Analizzando le varie misure adottate nel corso degli ultimi anni, pare chiaro che l’obiettivo dei Paesi europei sia quello di “filtrare fisicamente” l’ingresso dei migranti attraverso l’uso dei campi di accoglienza/detenzione in territorio africano. Attraverso accordi tra i Paesi della sponda Nord e quelli della sponda Sud si tenta di attuare una gestione, per quanto complessa, delle frontiere al sud della Libia e al rimpatrio dei migranti dalla Libia stessa verso quei Paesi ritenuti di provenienza, fra tutti il Ciad, il Sudan e il Niger. Dal 2014 la Libia è il principale Paese di transito per i migranti che partendo dall’Africa sub-sahariana tentano di arrivare in Europa. Le norme libiche in materia di migrazioni sono alquanto povere. L’ordinamento libico non riconosce nessuna distinzione tra migranti irregolari e richiedenti asilo: tutti sono considerati migranti illegali e per questo punibili con la reclusione.

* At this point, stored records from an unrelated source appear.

-- ==== Sys2Proof/Machine/TwinLink.lean ====
section
/-!
DEFINITION. The twin links: training and lanes, flits, the partner's identity and session, and remote requests (chapter
Faults, spares and twins, R373 to R379).
-/

namespace Sys2Proof.Machine

/-! ## Lanes, R373, R374 -/

/-- R373: the widest permitted width of `n` lanes. -/
def twinWidth (n : Nat) : Nat := if 32 ≤ n then 32 else if 24 ≤ n then 24 else if 16 ≤ n then 16 else 0

/-- R365: a twin lane as a patch record names it. -/
def twinLaneNo (k : PortId) (lane : Nat) : Word := BitVec.ofNat 32 (k.val * 256 + lane)

def TwinPort.setWidth (x : TwinPort) : TwinPort := { x with width := BitVec.ofNat 6 (twinWidth (popCount x.lanes)) }

/-- R360, R374: a lane out of service, with the spare that replaces it or none. -/
def State.logLane (s : State) (k : PortId) (lane : Nat) (spare : Option Nat) : State :=
  (s.logFault { cls := if spare.isSome then 2 else 3, source := 12, element := twinLaneNo k lane, patch := s.nextPatch }).addPatch 7 0
    (twinLaneNo k lane) ((spare.map (twinLaneNo k)).getD noSpare)

/-- A lane that failed training, replaced by the lowest spare lane that trained. -/
def State.failLane (k : PortId) (trained : BitVec 34) (s : State) (lane : Nat) : State :=
  let x := s.twin.ports[k]
  let spare := (onBits (x.spareLanes &&& trained)).head?
  (s.logLane k lane spare).modTwinPort k fun y =>
    let l := setBit y.lanes lane false
    match spare with
    | none => { y with lanes := l }
    | some n => { y with lanes := setBit l n true, spareLanes := setBit y.spareLanes n false }

/-- A port fails, R374, R375. -/
def State.twinFails (s : State) (k : PortId) : State :=
  let s1 := (s.modTwinPort k fun x => { x with state := 4, width := 0, secure := false }).logFault
    { cls := 4, source := 11, element := BitVec.ofNat 32 k.val }
  ((s1.suspendTwins).irq irqTwin).readyFrom s

/-! ## Identity and level, R378 -/

/-- R376: the payload of LEVEL. -/
def State.levelPayload (s : State) : BitVec 512 :=
  bytesWord (bytesOf 32 s.fuse.identity.toNat ++ [0xB0, 2, 1, 0])

def State.sendLevel (s : State) (k : PortId) : State :=
  (s.tellTwin k (twinHeader 0x31 1 0 0 0 0 0 0 0 0 0) false [{ data := s.levelPayload, mark := false }]).modTwinPort k
    fun x => { x with levelSent := true }

/-- A port that has trained: its link starts afresh, with a LEVEL message. -/
def State.twinStarts (s : State) (k : PortId) : State :=
  ((s.modLine k fun _ => {}).modTwinPort k fun x => { x with
    state := 2, expect := 0, rounds := 0, secure := false, keyParts := [] }).sendLevel k

/-- TWIN_TRAINING, R374, R400: `lanes` are the lanes that trained. -/
def execTwinTraining (k : PortId) (lanes : BitVec 34) (s : State) : Host.Outcome State Fault Refusal :=
  .next (
    let x := s.twin.ports[k]
    if x.state ≠ 0 ∧ x.state ≠ 1 ∧ x.state ≠ 5 ∨ !s.elementsMayStart then s
    else
      let s2 := (onBits (x.lanes &&& ~~~lanes)).foldl (State.failLane k lanes) s
      let s3 := s2.modTwinPort k TwinPort.setWidth
      if s3.twin.ports[k].width = 0 then s3.twinFails k
      else (((s3.twinStarts k).resumeTwins).irq irqTwin).readyFrom s)

/-- TWIN_LANE_RETIRE, R374. -/
def execTwinLaneRetire (k : PortId) (lane : Fin 34) (s : State) : Host.Outcome State Fault Refusal :=
  .next (
    let x := s.twin.ports[k]
    if x.state ≠ 2 || !bit x.lanes lane.val then s
    else
      let spare := (onBits x.spareLanes).head?
      let s1 := (s.logLane k lane.val spare).modTwinPort k fun y =>
        let z := { y with lanes := setBit y.lanes lane.val false }.setWidth
        match spare with
        | none => z
        | some n => { z with spareLanes := setBit z.spareLanes n false, training := setBit z.training n true }
      if s1.twin.ports[k].width = 0 then s1.twinFails k else s1)

/-- TWIN_SPARE_IN_SERVICE, R374. -/
def execTwinSpareInService (k : PortId) (lane : Fin 34) (s : State) : Host.Outcome State Fault Refusal :=
  .next (
    if bit s.twin.ports[k].training lane.val then
      s.modTwinPort k fun x =>
        let y := { x with lanes := setBit x.lanes lane.val true, training := setBit x.training lane.val false }
        if x.state = 2 then y.setWidth else y
    else s)

/-- TWIN_PORT_DARK, R374, R385. -/
def execTwinPortDark (k : PortId) (s : State) : Host.Outcome State Fault Refusal :=
  .next (
    let x := s.twin.ports[k]
    if x.state = 1 ∨ x.state = 2 ∨ x.state = 3 then
      (((s.modTwinPort k fun y => { y with state := 5 }).suspendTwins).irq irqTwin).readyFrom s
    else s)

/-- TWIN_PORT_RETURN, R385: the partner's lanes carry signal again. -/
def execTwinPortReturn (k : PortId) (s : State) : Host.Outcome State Fault Refusal :=
  .next (
    let x := s.twin.ports[k]
    if x.state = 5 ∧ x.width ≠ 0 then (((s.twinStarts k).resumeTwins).irq irqTwin).readyFrom s else s)

/-! ## Flits, R375 -/

/-- R375: the flits up to the one that the partner acknowledges leave the replay buffer. -/
def TwinLine.acked (x : TwinLine) (ack : BitVec 12) : TwinLine :=
  if x.buffer.any fun f => f.seq = ack then { x with buffer := (x.buffer.dropWhile fun f => f.seq ≠ ack).drop 1 } else x

/-- R375: waiting messages are sent while the replay buffer has room. -/
def State.pumpTwin (fuel : Nat) (s : State) (k : PortId) : State :=
  match fuel, s.lines[k].waiting with
  | 0, _ => s
  | _, [] => s
  | n + 1, m :: rest =>
    if s.lines[k].room m then
      State.pumpTwin n ((s.modLine k fun x => ({ x with waiting := rest } : TwinLine).send m).emit (.twinMsg k m.1 m.2)) k
    else s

L’esternalizzazione realizzata attraverso accordi con Stati terzi non esonera teoricamente gli Stati di destinazione dal rispetto degli obblighi del diritto internazionale. Ciò riguarda anche l’Italia. Ci si chiede allora se le violazioni dei diritti umani che i migranti subiscono a causa della gestione dall’esterno dei confini non sia imputabile anche ai Paesi di destinazione. Se così fosse sia l’Ue che i singoli Stati membri (Italia inclusa) potrebbero essere ritenuti responsabili in parte per le violazioni subite dai migranti all’interno dei centri di detenzione libici e per non aver fatto nulla fino ad oggi per cambiare tale situazione.